Some of the key reforms in 2020 were:

• Unlicensed insolvency practitioners can no longer accept new insolvency assignments (and have until 31 August 2021 to complete existing assignments).
• Court consent is no longer required for the appointment of liquidators who had previously been engaged to investigate or advise on the solvency of the company or monitor its affairs.
• The restriction on companies voluntarily appointing liquidators when enforcement steps have already been taken by third parties has been varied.
• The votes of related creditors are no longer counted without a court order.
• Insolvency practitioners now have a duty to report “serious problems”, including any offence, negligence, or material breach of a director’s duties, or where the management of the company has materially contributed to it being unable to pay its debts.
• The clawback window for voidable transactions for unrelated parties has reduced from two years to six months.
• There are now prescriptive restrictions on practitioners and certain other related parties prohibiting them from purchasing company assets except in limited circumstances.
• Liquidators now have to provide an interest statement with their first report to creditors and update it every six months, disclosing any actual or perceived conflict of interest.
• The requirements for reporting to creditors are now more detailed and prescriptive.
• There are now stricter rules for keeping company money separate from that of the practitioner’s firm.
• Practitioners now need to keep accounting records and other company documents for six years after a liquidation finishes.

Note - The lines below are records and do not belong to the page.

/-- READ_ARRAY leaves the cursor, the burst and the payload stream alone too (R210). -/
theorem exec_readArray_keeps {a : Addr} {n : Len} {s t : State} (h : exec (.readArray a n) s = .next t) :
    ArrayKeeps s t ∧ t.cur = s.cur ∧ t.nb = s.nb ∧ t.env.pin = s.env.pin := by
  rcases exec_readArray_next h with hc | hp | hf | hx | hp | rfl | ⟨hs, rfl⟩
  · rcases checkAndDispatch_next.1 hc with ⟨-, rfl⟩ | ⟨-, -, rfl⟩ | ⟨-, -, rfl⟩
    all_goals exact ⟨arrayKeeps_of_move rfl, rfl, rfl, rfl⟩
  · obtain ⟨hkeeps, hrdata⟩ := poll_byteKeeps hp
    obtain ⟨hcur, -, hnb⟩ := hkeeps.arrayRegisters
    exact ⟨hkeeps.arrayKeeps hrdata, hcur, hnb, hkeeps.pin⟩
  · obtain ⟨hkeeps, hcur, hnb, hrdata, hpin⟩ := frame_keeps (fun _ => rfl) hf
    exact ⟨hkeeps.arrayKeeps hrdata, hcur, hnb, hpin⟩
  · obtain ⟨-, rfl⟩ := x8_next.1 hx
    exact ⟨((accessKeeps_byte _ _ s).move rfl).arrayKeeps (by simp), by simp⟩
  · obtain ⟨-, rfl⟩ := pushByte_next.1 hp
    exact ⟨((accessKeeps_push _ s).move rfl).arrayKeeps (by simp), by simp⟩
  · exact ⟨(close_byteKeeps s).arrayKeeps rfl, rfl, rfl, rfl⟩
  · exact ⟨(respond_byteKeeps hs).arrayKeeps rfl, rfl, rfl, rfl⟩

/-- Settles O48, command by command. -/
theorem arrayCommandFrame : Obligations.ArrayCommandFrame := by
  refine ⟨fun a n s t h => ?_, fun a n s t h => ?_⟩
  · obtain ⟨hcfg, hresp, hrdata, hpoll, hbytes⟩ := exec_writeArray_keeps h
    exact ⟨hcfg, hresp, hrdata, hpoll, hbytes⟩
  · obtain ⟨⟨hcfg, hresp, hrdata, hpoll, hbytes⟩, hcur, hnb, hpin⟩ := exec_readArray_keeps h
    exact ⟨hcfg, hresp, hrdata, hcur, hnb, hpin, hpoll, hbytes⟩

end Sys2Proof.Machine
end

section
/-! SUPPORT. An array command on the way to its data: what its poll, its WREN and its frame keep (R150, R170, R110), for
the oracle as for the reference device. -/

namespace Sys2Proof.Machine

/-! The oracle takes no notice of chip-select, and answers an exchange with its next draw (R25). -/

theorem Device.select_of_oracle {d : Device} (ho : d.mode = .oracle) : d.select = d := by
  simp [Device.select, ho]

theorem Device.deselect_of_oracle {d : Device} (ho : d.mode = .oracle) : d.deselect = d := by
  simp [Device.deselect, ho]

theorem deviceByte_of_oracle {s : State} (ho : s.dev.mode = .oracle) (v : Byte) :
    deviceByte v s = (lowByte (drawMiso s).1, (drawMiso s).2) := by
  simp [deviceByte, ho]

theorem deviceHalf_of_oracle {s : State} (ho : s.dev.mode = .oracle) (w : Half) : deviceHalf w s = drawMiso s := by
  simp [deviceHalf, ho]

/-- A draw uses up one scripted answer, if there is one (R25; log 5). -/
theorem drawMiso_env_miso (s : State) : (drawMiso s).2.env.miso = s.env.miso.drop 1 := by
  unfold drawMiso
  split <;> simp [*]

theorem drawMiso_scripted {s : State} {m : Half} {rest : List Half} (h : s.env.miso = m :: rest) :
    (drawMiso s).1 = m := by
  simp [drawMiso, h]

/-- `t` is `s` after `j` data bytes of a WRITE_ARRAY and `k` answers of an oracle (R25, R204): the registers of the
array commands, the payload stream and the host's readiness. -/
structure Advanced (j k : Nat) (s t : State) : Prop where
  cur : t.cur = s.cur + BitVec.ofNat 25 j
  rem : t.rem = s.rem - BitVec.ofNat 24 j
  nb : t.nb = s.nb - BitVec.ofNat 10 j
  cnt : t.cnt = s.cnt + BitVec.ofNat 24 j
  pin : t.env.pin = s.env.pin.drop j
  ready : t.env.poutReady = s.env.poutReady
  answers : s.dev.mode = .oracle → t.dev.mode = .oracle ∧ t.env.miso = s.env.miso.drop k

theorem Advanced.trans {j k j' k' : Nat} {s t u : State} (h : Advanced j k s t) (h' : Advanced j' k' t u) :
    Advanced (j' + j) (k' + k) s u where
  cur := by rw [h'.cur, h.cur, BitVec.ofNat_add, add_assoc, add_comm (BitVec.ofNat 25 j)]
  rem := by rw [h'.rem, h.rem, BitVec.ofNat_add, sub_sub, add_comm (BitVec.ofNat 24 j)]
  nb := by rw [h'.nb, h.nb, BitVec.ofNat_add, sub_sub, add_comm (BitVec.ofNat 10 j)]
  cnt := by rw [h'.cnt, h.cnt, BitVec.ofNat_add, add_assoc, add_comm (BitVec.ofNat 24 j)]
  pin := by rw [h'.pin, h.pin, List.drop_drop, Nat.add_comm]
  ready := h'.ready.trans h.ready
  answers ho := by
    obtain ⟨ht, hmiso⟩ := h.answers ho
    obtain ⟨hu, hmiso'⟩ := h'.answers ht
    exact ⟨hu, by rw [hmiso', hmiso, List.drop_drop, Nat.add_comm]⟩

/-! One rule a primitive (R20), and one for the register updates after it (R51). -/

theorem advanced_refl (s : State) : Advanced 0 0 s s :=
  ⟨by simp, by simp, by simp, by simp, rfl, rfl, fun ho => ⟨ho, rfl⟩⟩

theorem advanced_csAssert (s : State) : Advanced 0 0 s (csAssert s) :=
  ⟨by simp, by simp, by simp, by simp, rfl, rfl,
    fun ho => ⟨(congrArg Device.mode (Device.select_of_oracle ho)).trans ho, rfl⟩⟩

theorem advanced_csDeassert (s : State) : Advanced 0 0 s (csDeassert s) :=
  ⟨by simp, by simp, by simp, by simp, rfl, rfl,
    fun ho => ⟨(congrArg Device.mode (Device.deselect_of_oracle ho)).trans ho, rfl⟩⟩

Developments since the reforms

A number of the reforms reflect practices that most practitioners were already complying with, but there was a fear that the reforms would lead to a greater administrative burden. While the reforms have led to some additional costs (both up front costs incurred in updating standard form documents and ongoing costs in complying with the more detailed reporting requirements), there is a sense that the changes have led to increased transparency for creditors.
Turning to some of the reforms more specifically:
• Licensing – The transitional provisions mean that RITANZ and NZICA members can continue to accept appointments provided they applied for a licence by 31 December 2020. There is a deadline of 31 August 2021 for these applications to be determined. Anecdotally, it appears there are a number of practitioners with applications outstanding, so we wait to see whether that deadline can be met. Also in relation to licensing, the industry will be aware of the case of Grant v RITANZ [2020] NZHC 2876, in which Damien Grant of Waterstone Insolvency challenged RITANZ’s refusal to grant him membership (which would have meant he fulfilled the criteria to be licensed by NZICA) on the grounds that he was not a fit and proper person. RITANZ was ordered to reconsider Mr Grant’s application and has, after further independent investigation, accepted Mr Grant as a member.

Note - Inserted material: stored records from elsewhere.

-- ==== Sys2Proof/Machine/Frame.lean ====
section
/-! DEFINITION. The `FRM` unit (spec/42_frame.md). -/

namespace Sys2Proof.Machine

/-- The holder of a slice that a frame takes over: what the frame is, where it is built on a handle as issued, and that
it is damaged, where the handle's index is corrupt (log 10). -/
def frameHolder (kind : FrameKind) (buf : Slice) (payOff payLen : Nat) (s : State) : Holder :=
  if asIssued s buf then .frame s.agent kind payOff payLen else .damagedFrame s.agent

/-- A frame takes over the slice it is built on (R161, R168, R190, R281). -/
def giveToFrame (kind : FrameKind) (buf : Slice) (payOff payLen : Nat) (s : State) : Res Response :=
  answer .ok (.frame { kind := kind, buf := buf, payOff := payOff, payLen := payLen })
    (setHolder buf.id (frameHolder kind buf payOff payLen s) s)

/-- `FRM.FROM_MESSAGE p, msg_type, extension_type, flag` (R161 to R163). -/
def execFrmFromMessage (p : Slice) (msgType : BitVec 8) (extType : BitVec 16) (flag : Bool) (s : State) :
    Host.Outcome State Fault Refusal :=
  unlessAborted s fun s =>
    (useSlice p s).bind fun _ s =>
      if s.cfg.maxMsg < p.len then answer .none .nothing s
      else
        giveToFrame
          (.std { extType := withChannelFlag extType flag, msgType := msgType, msgLength := BitVec.ofNat 24 p.len })
          p 0 p.len s

/-- `FRM.HEADER f` (R164). -/
def execFrmHeader (f : Frame) (s : State) : Host.Outcome State Fault Refusal :=
  unlessAborted s fun s =>
    (useFrame f s).bind fun _ s =>
      match f.kind with
      | .std h => answer .ok (.header h) s
      | .hs => answer .none .nothing s

/-- `FRM.PAYLOAD f` (R165). -/
def execFrmPayload (f : Frame) (s : State) : Host.Outcome State Fault Refusal :=
  unlessAborted s fun s =>
    (useFrame f s).bind fun _ s =>
      answer .ok (.view { slice := f.buf, off := f.payOff, len := f.payLen }) s

/-- `FRM.ENCODED_LENGTH f` (R166). -/
def execFrmEncodedLength (f : Frame) (s : State) : Host.Outcome State Fault Refusal :=
  unlessAborted s fun s =>
    (useFrame f s).bind fun _ s => answer .ok (.count (wireLength s.cfg f)) s

/-- `FRM.FROM_HANDSHAKE p` (R168). -/
def execFrmFromHandshake (p : Slice) (s : State) : Host.Outcome State Fault Refusal :=
  unlessAborted s fun s =>
    (useSlice p s).bind fun _ s =>
      if p.len = s.cfg.handshakeLen then giveToFrame .hs p 0 s.cfg.handshakeLen s
      else answer .none .nothing s

/-- `FRM.DROP f` (R169). -/
def execFrmDrop (f : Frame) (s : State) : Host.Outcome State Fault Refusal :=
  unlessAborted s fun s =>
    (useFrame f s).bind fun _ s =>
    (release f.buf s).bind fun _ s =>
      answer .ok .nothing s

end Sys2Proof.Machine
end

• Court consent to appointment – One of the aspects of the reforms with almost universal support was the amendment to section 280 of the Companies Act to remove the requirement for court approval for the appointment of liquidators or administrators who had provided professional services to the company as investigating accountants, or who had a prior business relationship with a secured creditor of the company. This requirement led to unnecessary cost, delays and administration time. This procedural step has now been rendered unnecessary and the amended section 280 is better focused on issues that are more likely to affect a liquidation or administration. Since 1 September 2020, there have been no reported decisions under this section.

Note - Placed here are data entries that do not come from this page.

/-! ### Encoder -/

/-- R210, R211, R214: encoding a frame all of whose payload has been written: the view's bytes are the header (or
nothing) followed by the payload; the scratch buffer is reused while it is large enough, else it is what `Acquire(need)`
gives, an old one being released first; the frame is consumed; `E.out_len` is the length. (`driver` is ghost, log 12; `outputs` and `output`, log 13; `freshId`, log 24.) -/
def Obligations.EncodeWritesHeaderAndPayload : Prop :=
  ∀ (s : State) (c : Nat) (E : EncState) (f : Frame), BlockOk s → s.abort = false → DrivesEnc s c E →
    OwnsFrame s f →
    ∃ t b, exec (.encEncode c f) s = .next t ∧
      t.resp = some { status := .ok, result := .view { slice := b, off := 0, len := wireLength s.cfg f,
                                                       output := E.outputs + 1 } } ∧
      t.encs[c]? = some { buf := some b, outLen := wireLength s.cfg f, outputs := E.outputs + 1,
                          driver := some s.agent } ∧
      b.len = wireLength s.cfg f ∧ findLive t.live b.id = some { slice := b, holder := .enc c } ∧
      findLive t.live f.buf.id = none ∧
      (∀ o, E.buf = some o → wireLength s.cfg f ≤ o.cap → b = { o with len := wireLength s.cfg f }) ∧
      (∀ o, E.buf = some o → o.cap < wireLength s.cfg f → findLive t.live o.id = none ∧ b.id = freshId s) ∧
      (E.buf = none → b.id = freshId s) ∧
      ((∀ o, E.buf = some o → o.cap < wireLength s.cfg f) →
        ∃ u, GaveBack E.buf (claimEnc c E s) u ∧ b = (acquire (wireLength s.cfg f) (.enc c) u).1) ∧
      ((∀ i, i < f.payLen → (storedByte s f.buf (f.payOff + i)).isSome) →
        (List.range (wireLength s.cfg f)).map (storedByte t b) = wireStored s f)

/-- R64, R65, R210, R214(f): what `ENC.ENCODE` leaves: the bytes of every live slice but the frame's and the scratch
buffer's, every decoder, every other encoder; of `POOLMEM` only the bytes of the output may change, and none when the
scratch buffer is heap-backed; of `MASK` only the bits of the frame's buffer and of the old and new scratch buffer. -/
def Obligations.EncodeChangesOnlyItsEncoderAndFrame : Prop :=
  ∀ (s t : State) (c : Nat) (E : EncState) (f : Frame), BlockOk s → s.abort = false → DrivesEnc s c E →
    OwnsFrame s f → exec (.encEncode c f) s = .next t →
    (∀ e ∈ s.live, e.slice.id ≠ f.buf.id → E.buf.map Slice.id ≠ some e.slice.id →
      findLive t.live e.slice.id = some e ∧
      ∀ o, o < e.slice.cap → storedByte t e.slice o = storedByte s e.slice o) ∧
    (∀ a, (∀ E' b, t.encs[c]? = some E' → E'.buf = some b → ¬ (b.off ≤ a ∧ a < b.off + wireLength s.cfg f)) →
      t.poolmem.read a = s.poolmem.read a) ∧
    (∀ E' b, t.encs[c]? = some E' → E'.buf = some b → b.idx = s.cfg.untracked → t.poolmem = s.poolmem) ∧
    (∀ j, 1 ≤ j → j ≤ 8 → j ≠ f.buf.idx → (∀ o, E.buf = some o → j ≠ o.idx) →
      (∀ E' b, t.encs[c]? = some E' → E'.buf = some b → j ≠ b.idx) → slotTaken t.mask j = slotTaken s.mask j) ∧
    (∀ j, j ≠ c → t.encs[j]? = s.encs[j]?) ∧ t.decs = s.decs ∧ t.cfg = s.cfg ∧ t.abort = false

/-- R213: the encoder's output depends on the header and the payload bytes alone: two frames of the same kind
with the same, fully written, payload give the same bytes, in any two states, on any connections. -/
def Obligations.EncodeIsDeterministic : Prop :=
  ∀ (s1 s2 t1 t2 : State) (c1 c2 : Nat) (E1 E2 : EncState) (f1 f2 : Frame),
    BlockOk s1 → BlockOk s2 → s1.abort = false → s2.abort = false → s1.cfg.handshakeLen = s2.cfg.handshakeLen →
    DrivesEnc s1 c1 E1 → DrivesEnc s2 c2 E2 → OwnsFrame s1 f1 → OwnsFrame s2 f2 → SameFrame s1 f1 s2 f2 →
    (∀ i, i < f1.payLen → (storedByte s1 f1.buf (f1.payOff + i)).isSome) →
    exec (.encEncode c1 f1) s1 = .next t1 → exec (.encEncode c2 f2) s2 = .next t2 →
    ∃ b1 b2 n o1 o2,
      t1.resp = some { status := .ok, result := .view { slice := b1, off := 0, len := n, output := o1 } } ∧
      t2.resp = some { status := .ok, result := .view { slice := b2, off := 0, len := n, output := o2 } } ∧
      (List.range n).map (storedByte t1 b1) = (List.range n).map (storedByte t2 b2)

/-- R230: `ENC.RESET` gives the scratch buffer back, which ends the validity of the last output view; every other
live slice stays. (`driver` is ghost, log 12; `outputs`, log 13.) -/
def Obligations.EncResetGivesTheScratchBack : Prop :=
  ∀ (s : State) (c : Nat) (E : EncState), BlockOk s → s.abort = false → DrivesEnc s c E →
    ∃ u, GaveBack E.buf (claimEnc c E s) u ∧
      exec (.encReset c) s = .next (answered .ok .nothing
        (setEnc c { buf := none, outLen := 0, outputs := E.outputs, driver := some s.agent } u)) ∧
      (∀ b, E.buf = some b → findLive u.live b.id = none) ∧
      (∀ e ∈ s.live, E.buf.map Slice.id ≠ some e.slice.id → findLive u.live e.slice.id = some e)

/-! ### Misuse -/

/-- U3, R26, R251 (3), R283: an operation on a handle that is not live is a fault, so a second release, or any
use after a release, is one. -/
def Obligations.DeadHandlesFault : Prop :=
  (∀ (s : State) (h : Slice) (off n : Nat) (bs : List Byte) (t : BitVec 8) (e : BitVec 16) (flag : Bool) (v : View),
    s.abort = false → findLive s.live h.id = none → v.slice = h →
    ∀ i ∈ [Instr.poolRelease h, .poolWr h off bs, .poolRd (.slice h) off n, .poolRd (.view v) off n,
      .frmFromMessage h t e flag, .frmFromHandshake h], exec i s = .fault .notLive) ∧
  (∀ (s : State) (f : Frame), s.abort = false → findLive s.live f.buf.id = none →
    (∀ i ∈ [Instr.frmHeader f, .frmPayload f, .frmEncodedLength f, .frmDrop f], exec i s = .fault .notLive) ∧
    ∀ (c : Nat) (E : EncState), DrivesEnc s c E → exec (.encEncode c f) s = .fault .notLive) ∧
  (∀ (s t : State) (h : Slice), Owns s h → placeOf s.cfg h.idx ≠ .corrupt → exec (.poolRelease h) s = .next t →
    exec (.poolRelease h) t = .fault .notLive)

/-- R271, R26 (that an id never comes twice, across resets too, is the model's ghost state, log 24): after a reset no
handle is live, so every operation on one from before is the fault `notLive`; and an id that has been drawn and is dead
is dead after any step, so every such handle stays dead for good. -/
def Obligations.HandlesFromBeforeAResetStayDead : Prop :=
  (∀ (s : State) (rest : List Input), s.inbox = .reset :: rest →
    ∃ t, step s = .next t ∧ freshId t = freshId s ∧
      ∀ (h : Slice) (v : View) (f : Frame) (off n : Nat) (bs : List Byte) (ty : BitVec 8) (e : BitVec 16) (flag : Bool),
      ∀ i ∈ [Instr.poolRelease h, .poolWr h off bs, .poolRd (.slice h) off n, .poolRd (.view v) off n,
        .frmFromMessage h ty e flag, .frmFromHandshake h, .frmHeader f, .frmPayload f, .frmEncodedLength f, .frmDrop f],
        exec i t = .fault .notLive ∧ ∀ c, c < s.cfg.nConn → exec (.encEncode c f) t = .fault .notLive) ∧
  (∀ (s t : State) (id : Nat), BlockOk s → step s = .next t → id < freshId s → findLive s.live id = none →
    id < freshId t ∧ findLive t.live id = none)

/-- U3, R281, R251 (3) (log 9): a live slice that the agent does not hold itself (another agent, a frame, a decoder or an
encoder does), or a frame that it does not (one over a slice it has given to no frame, whatever the index, is the model's
choice, log 27), is the fault `notOwner`; a live handle or frame of the agent's own with a
valid index that differs from the one issued, a frame built on a damaged handle and then given a valid index, and a view
of a live slice that the block has not issued, are the fault `forged`. -/
def Obligations.ForeignAndForgedHandlesFault : Prop :=
  (∀ (s : State) (h : Slice) (e : LiveEntry) (off n : Nat) (bs : List Byte) (ty : BitVec 8) (x : BitVec 16)
      (flag : Bool), s.abort = false → findLive s.live h.id = some e → e.holder ≠ .caller s.agent →
    ∀ i ∈ [Instr.poolRelease h, .poolWr h off bs, .poolRd (.slice h) off n, .frmFromMessage h ty x flag,
      .frmFromHandshake h], exec i s = .fault .notOwner) ∧
  (∀ (s : State) (f : Frame) (e : LiveEntry), s.abort = false → findLive s.live f.buf.id = some e →
    ¬ HoldsFrame s f.buf.id →
    (∀ i ∈ [Instr.frmHeader f, .frmPayload f, .frmEncodedLength f, .frmDrop f], exec i s = .fault .notOwner) ∧
    ∀ (c : Nat) (E : EncState), DrivesEnc s c E → exec (.encEncode c f) s = .fault .notOwner) ∧
  (∀ (s : State) (g h : Slice) (off n : Nat) (bs : List Byte) (ty : BitVec 8) (x : BitVec 16) (flag : Bool),
    s.abort = false → Owns s g → h.id = g.id → h ≠ g → placeOf s.cfg h.idx ≠ .corrupt →
    ∀ i ∈ [Instr.poolRelease h, .poolWr h off bs, .poolRd (.slice h) off n, .frmFromMessage h ty x flag,
      .frmFromHandshake h], exec i s = .fault .forged) ∧
  (∀ (s : State) (f : Frame), s.abort = false → HoldsFrame s f.buf.id → ¬ OwnsFrame s f →
    placeOf s.cfg f.buf.idx ≠ .corrupt →
    (∀ i ∈ [Instr.frmHeader f, .frmPayload f, .frmEncodedLength f, .frmDrop f], exec i s = .fault .forged) ∧
    ∀ (c : Nat) (E : EncState), DrivesEnc s c E → exec (.encEncode c f) s = .fault .forged) ∧
  (∀ (s : State) (v : View) (e : LiveEntry) (off n : Nat), s.abort = false → findLive s.live v.slice.id = some e →
    placeOf s.cfg v.slice.idx ≠ .corrupt → ¬ (v.slice = e.slice ∧ isLastView s e.holder v = true) →
    (∀ c, e.holder = .enc c → { v.slice with len := e.slice.len } ≠ e.slice) →
    exec (.poolRd (.view v) off n) s = .fault .forged)

/-- U3, R161, R168, R281: once a frame of either kind has taken a slice over, its former owner may not use the slice. -/
def Obligations.SliceGivenToAFrameIsNotTheCallers : Prop :=
  ∀ (s t : State) (p : Slice) (f : Frame) (ty : BitVec 8) (e : BitVec 16) (flag : Bool) (off n : Nat) (bs : List Byte),
    ∀ i ∈ [Instr.frmFromMessage p ty e flag, .frmFromHandshake p],
    Owns s p → exec i s = .next t → t.resp = some { status := .ok, result := .frame f } →
    OwnsFrame t f ∧
    ∀ j ∈ [Instr.poolWr p off bs, .poolRd (.slice p) off n, .poolRelease p, .frmFromMessage p ty e flag,
      .frmFromHandshake p], exec j t = .fault .notOwner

• Voluntary appointment of liquidators when enforcement steps already taken – Initial views were that the amendment to section 241 AA of the Companies Act narrowed the existing law so that, once a company had been served with winding up proceedings, shareholders could only appoint their own liquidator with the consent of the creditor. However, in Commissioner of Inland Revenue (CIR) v Pop-Up Globe Foundation Ltd [2021] NZHC 515, Associate Judge Bell confirmed that appointment of a liquidator by shareholders would be effective if done within 10 working days of service of winding up proceedings or, if done outside the 10 working days, with the consent of the petitioning creditor.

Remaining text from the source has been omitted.